→ **RECORDS FOR THE TASK**
-- ==== Sys2Proof/Certificates/Slice0/Obligations.lean ====
section
/-! DEFINITION. The statements for the provers. -/

open Sys2Proof Sys2Proof.Machine Sys2Proof.Safety

/-! ### The block as a machine -/

/-- A step takes the command at the front of the queue and is its effect on the state with the queue's rest; on an empty queue
it is one tick. -/
def Obligations.StepRunsTheFrontCommand : Prop :=
  ∀ (c : Instr) (s : State),
    (∀ rest, s.pending = c :: rest → Machine.step s = Machine.exec c { s with pending := rest }) ∧
    Machine.step { s with pending := c :: s.pending } = Machine.exec c s ∧
    (s.pending = [] → Machine.step s = .next (idle s).flush)

/-- Every command completes: the spec gives each an effect, so none ends in a fault or a refusal. R361: queueing the events of a
tick touches nothing but the EVT block and the host queues, and leaves none unqueued. -/
def Obligations.EveryCommandCompletes : Prop :=
  (∀ (c : Instr) (s : State), ∃ u : State, Machine.exec c s = .next u.flush) ∧
  (∀ u : State, ({ u.flush with evt := u.evt, hq := u.hq } : State) = u ∧ u.flush.evt.batch = [] ∧
    (u.evt.batch = [] → u.flush = u))

/-- The reset state meets the invariants, has no command and no event waiting, and its main domain is in reset: a command of
that domain leaves it as it is. -/
def Obligations.ResetMeetsTheInvariants : Prop :=
  TimeOk State.reset ∧ StoresOk State.reset ∧ State.reset.pending = [] ∧ State.reset.evt.batch = [] ∧
    State.reset.onMain = false ∧ (∀ a, State.reset.rg a = regReset a) ∧ (∀ a, State.reset.byte a = 0) ∧
    (∀ f : State → State, State.reset.main f = .next State.reset)

/-- Every step keeps stack time valid and TS32 its low word (R90, R93). -/
def Obligations.TimeStaysValid : Prop :=
  ∀ s t : State, TimeOk s → Machine.step s = .next t → TimeOk t

/-! ### Stack time (chapter 4) -/

/-- R90, R93: a tick adds the effective addend with the carries of R90; TS32 advances with TIME_NS. R94: the epoch mark is the
tick in which TIME_NS carries into TIME_S, stamped with that tick's TS32. -/
def Obligations.StackTimeAdvances : Prop :=
  (∀ s : State, s.pending = [] → s.cfg.pend = [] → s.onMain = true → s.clk.stopped = false → s.tim.stopped = false →
    s.tim.slew = 0 → TimeOk s → s.memi.queue = [] → s.scrubbing = false →
    ∀ sub ns, sub = s.tim.sub + s.rateAddend % 4294967296 →
      ns = s.tim.ns + s.rateAddend / 4294967296 + (if 4294967296 ≤ sub then 1 else 0) →
      ∃ t, Machine.step s = .next t ∧ t.tim.sub = sub % 4294967296 ∧
        t.tim.ns = (if 1000000000 ≤ ns then ns - 1000000000 else ns) ∧
        t.tim.s = (if 1000000000 ≤ ns then (s.tim.s + 1) % 2 ^ 48 else s.tim.s) ∧
        t.tim.ts32 = s.tim.ts32 + BitVec.ofNat 32 (ns - s.tim.ns) ∧ t.now = s.now + 1 ∧ t.mem = s.mem ∧
        KeepsRegs s t [Reg.CLK_COAST_T, Reg.PAR_STAT, Reg.PAR_FLAGS]) ∧
  (∀ s : State, s.running = true → s.tim.stopped = false → s.tim.slew = 0 → TimeOk s →
    s.tim.ns < 1000000000 → 0 < s.rateAddend → (∀ q < 6, s.hq.mark.at q [] = []) → Does .epochMark s fun u =>
      u.tim.s = (s.tim.s + 1) % 2 ^ 48 ∧ u.tim.ns * 4294967296 + u.tim.sub < s.rateAddend ∧
      u.tim.ts32 = s.tim.ts32 + BitVec.ofNat 32 (1000000000 + u.tim.ns - s.tim.ns) ∧
      u.evt.batch = s.evt.batch ++ [{ ev := { code := 0x0201, data := markWords u, ts32 := u.tim.ts32 } }] ∧
      KeepsMem s u ∧ KeepsRegs s u [Reg.CLK_COAST_T])

/-- R92, R100, R107, R115: a keyed STEP of a halted device takes the time of TIM_SET with event 0x0205 and sets the period
numbers anew, and is refused with 0x25 on any other; TIM_SNAP latches the time; TIM_RATE and TIM_SLEW are written with EXT set,
TIM_RATE within its range, and refused with 0x25 otherwise. -/
def Obligations.TimeCommands : Prop :=
  ∀ (s : State) (src : Src) (v : Word), s.onMain = true →
    (KeyPasses s src Reg.TIM_CTRL →
      (s.halted = true → Does (.timStep src) s fun u =>
        u.tim.s = s.rf Reg.TIM_SET_S_HI 0 16 * 4294967296 + s.rn Reg.TIM_SET_S_LO ∧
        u.tim.ns = s.rf Reg.TIM_SET_NS 0 30 ∧ u.tim.sub = 0 ∧ u.tim.slew = 0 ∧
        u.tim.ts32 = BitVec.ofNat 32 (u.tim.s * 1000000000 + u.tim.ns) ∧
        (0 < u.perLen → gridStart u u.tim.period < u.time50 ∧ (u.time50 : Int) ≤ gridStart u (u.tim.period + 1)) ∧
        u.slot src = {} ∧
        u.evt.batch = s.evt.batch ++
          [{ ev := { code := 0x0205, data := words (s.timeWords ++ u.timeWords), ts32 := u.tim.ts32 } }] ∧
        KeepsMem s u ∧ KeepsRegs s u (groupCounts ++ (List.range 8).map Reg.TIM_TPO_STAT)) ∧
      (s.halted = false → Does (.timStep src) s fun u => u.tim = s.tim ∧ u.rn Reg.CFG_REFUSE_ADDR = Reg.TIM_CTRL ∧
        Raises s u [(0x0325, 0, [Reg.TIM_CTRL])] ∧ KeepsRegs s u [Reg.CFG_REFUSE_CNT, Reg.CFG_REFUSE_ADDR] ∧
        OnlyRegsAnd s u fun u => { u with keys := s.keys })) ∧
    (Reaches s Reg.TIM_SNAP →
      (fld v 0 1 = 1 → Does (.timSnap src v) s fun u =>
        u.rg Reg.TIM_SNAP_S_LO = BitVec.ofNat 32 s.tim.s ∧
        u.rg Reg.TIM_SNAP_S_HI = BitVec.ofNat 32 (s.tim.s / 4294967296) ∧ u.rg Reg.TIM_SNAP_NS = BitVec.ofNat 32 s.tim.ns ∧
        u.rg Reg.TIM_SNAP_SUB = BitVec.ofNat 32 s.tim.sub ∧ u.slot src = {} ∧ Raises s u [] ∧
        KeepsRegs s u [Reg.TIM_SNAP_S_LO, Reg.TIM_SNAP_S_HI, Reg.TIM_SNAP_NS, Reg.TIM_SNAP_SUB] ∧
        OnlyRegsAnd s u fun u => { u with keys := s.keys }) ∧
      (s.bit Reg.TIM_SERVO 0 = true →
        (-rateMax ≤ v.toInt → v.toInt ≤ rateMax → Does (.timRateWrite src v) s fun u =>
          u.rg Reg.TIM_RATE = BitVec.ofNat 32 (unsigned 32 (s.limitRate v.toInt)) ∧
          (-rateMax ≤ (u.rg Reg.TIM_RATE).toInt ∧ (u.rg Reg.TIM_RATE).toInt ≤ rateMax) ∧ u.slot src = {} ∧ Raises s u [] ∧ KeepsRegs s u [Reg.TIM_RATE] ∧
          OnlyRegsAnd s u fun u => { u with keys := s.keys }) ∧
        ((v.toInt < -rateMax ∨ rateMax < v.toInt) → Does (.timRateWrite src v) s fun u => u.rg Reg.TIM_RATE = s.rg Reg.TIM_RATE ∧
          Raises s u [(0x0325, 0, [Reg.TIM_RATE])]) ∧
        (Does (.timSlewWrite src v) s fun u => u.tim.slew = v.toInt * 4294967296 ∧ u.slot src = {} ∧ Raises s u [] ∧
          ({ u with tim.slew := s.tim.slew, keys := s.keys } : State) = s)) ∧
      (s.bit Reg.TIM_SERVO 0 = false →
        (Does (.timRateWrite src v) s fun u => u.rg Reg.TIM_RATE = s.rg Reg.TIM_RATE ∧
          Raises s u [(0x0325, 0, [Reg.TIM_RATE])] ∧ KeepsRegs s u [Reg.CFG_REFUSE_CNT, Reg.CFG_REFUSE_ADDR]) ∧
        (Does (.timSlewWrite src v) s fun u => u.tim = s.tim ∧
          Raises s u [(0x0325, 0, [Reg.TIM_SLEW])] ∧ KeepsRegs s u [Reg.CFG_REFUSE_CNT, Reg.CFG_REFUSE_ADDR])))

→ **WHAT IS EXPECTED**
There is a line with "u.tim.s = s.rf" and a line with "u.rg Reg.TIM_RATE = BitVec.ofNat" above. Copy exactly those two lines and all lines between them, with nothing else.

→ **TASK OUTPUT**
        u.tim.s = s.rf Reg.TIM_SET_S_HI 0 16 * 4294967296 + s.rn Reg.TIM_SET_S_LO ∧
        u.tim.ns = s.rf Reg.TIM_SET_NS 0 30 ∧ u.tim.sub = 0 ∧ u.tim.slew = 0 ∧
        u.tim.ts32 = BitVec.ofNat 32 (u.tim.s * 1000000000 + u.tim.ns) ∧
        (0 < u.perLen → gridStart u u.tim.period < u.time50 ∧ (u.time50 : Int) ≤ gridStart u (u.tim.period + 1)) ∧
        u.slot src = {} ∧
        u.evt.batch = s.evt.batch ++
          [{ ev := { code := 0x0205, data := words (s.timeWords ++ u.timeWords), ts32 := u.tim.ts32 } }] ∧
        KeepsMem s u ∧ KeepsRegs s u (groupCounts ++ (List.range 8).map Reg.TIM_TPO_STAT)) ∧
      (s.halted = false → Does (.timStep src) s fun u => u.tim = s.tim ∧ u.rn Reg.CFG_REFUSE_ADDR = Reg.TIM_CTRL ∧
        Raises s u [(0x0325, 0, [Reg.TIM_CTRL])] ∧ KeepsRegs s u [Reg.CFG_REFUSE_CNT, Reg.CFG_REFUSE_ADDR] ∧
        OnlyRegsAnd s u fun u => { u with keys := s.keys })) ∧
    (Reaches s Reg.TIM_SNAP →
      (fld v 0 1 = 1 → Does (.timSnap src v) s fun u =>
        u.rg Reg.TIM_SNAP_S_LO = BitVec.ofNat 32 s.tim.s ∧
        u.rg Reg.TIM_SNAP_S_HI = BitVec.ofNat 32 (s.tim.s / 4294967296) ∧ u.rg Reg.TIM_SNAP_NS = BitVec.ofNat 32 s.tim.ns ∧
        u.rg Reg.TIM_SNAP_SUB = BitVec.ofNat 32 s.tim.sub ∧ u.slot src = {} ∧ Raises s u [] ∧
        KeepsRegs s u [Reg.TIM_SNAP_S_LO, Reg.TIM_SNAP_S_HI, Reg.TIM_SNAP_NS, Reg.TIM_SNAP_SUB] ∧
        OnlyRegsAnd s u fun u => { u with keys := s.keys }) ∧
      (s.bit Reg.TIM_SERVO 0 = true →
        (-rateMax ≤ v.toInt → v.toInt ≤ rateMax → Does (.timRateWrite src v) s fun u =>
          u.rg Reg.TIM_RATE = BitVec.ofNat 32 (unsigned 32 (s.limitRate v.toInt)) ∧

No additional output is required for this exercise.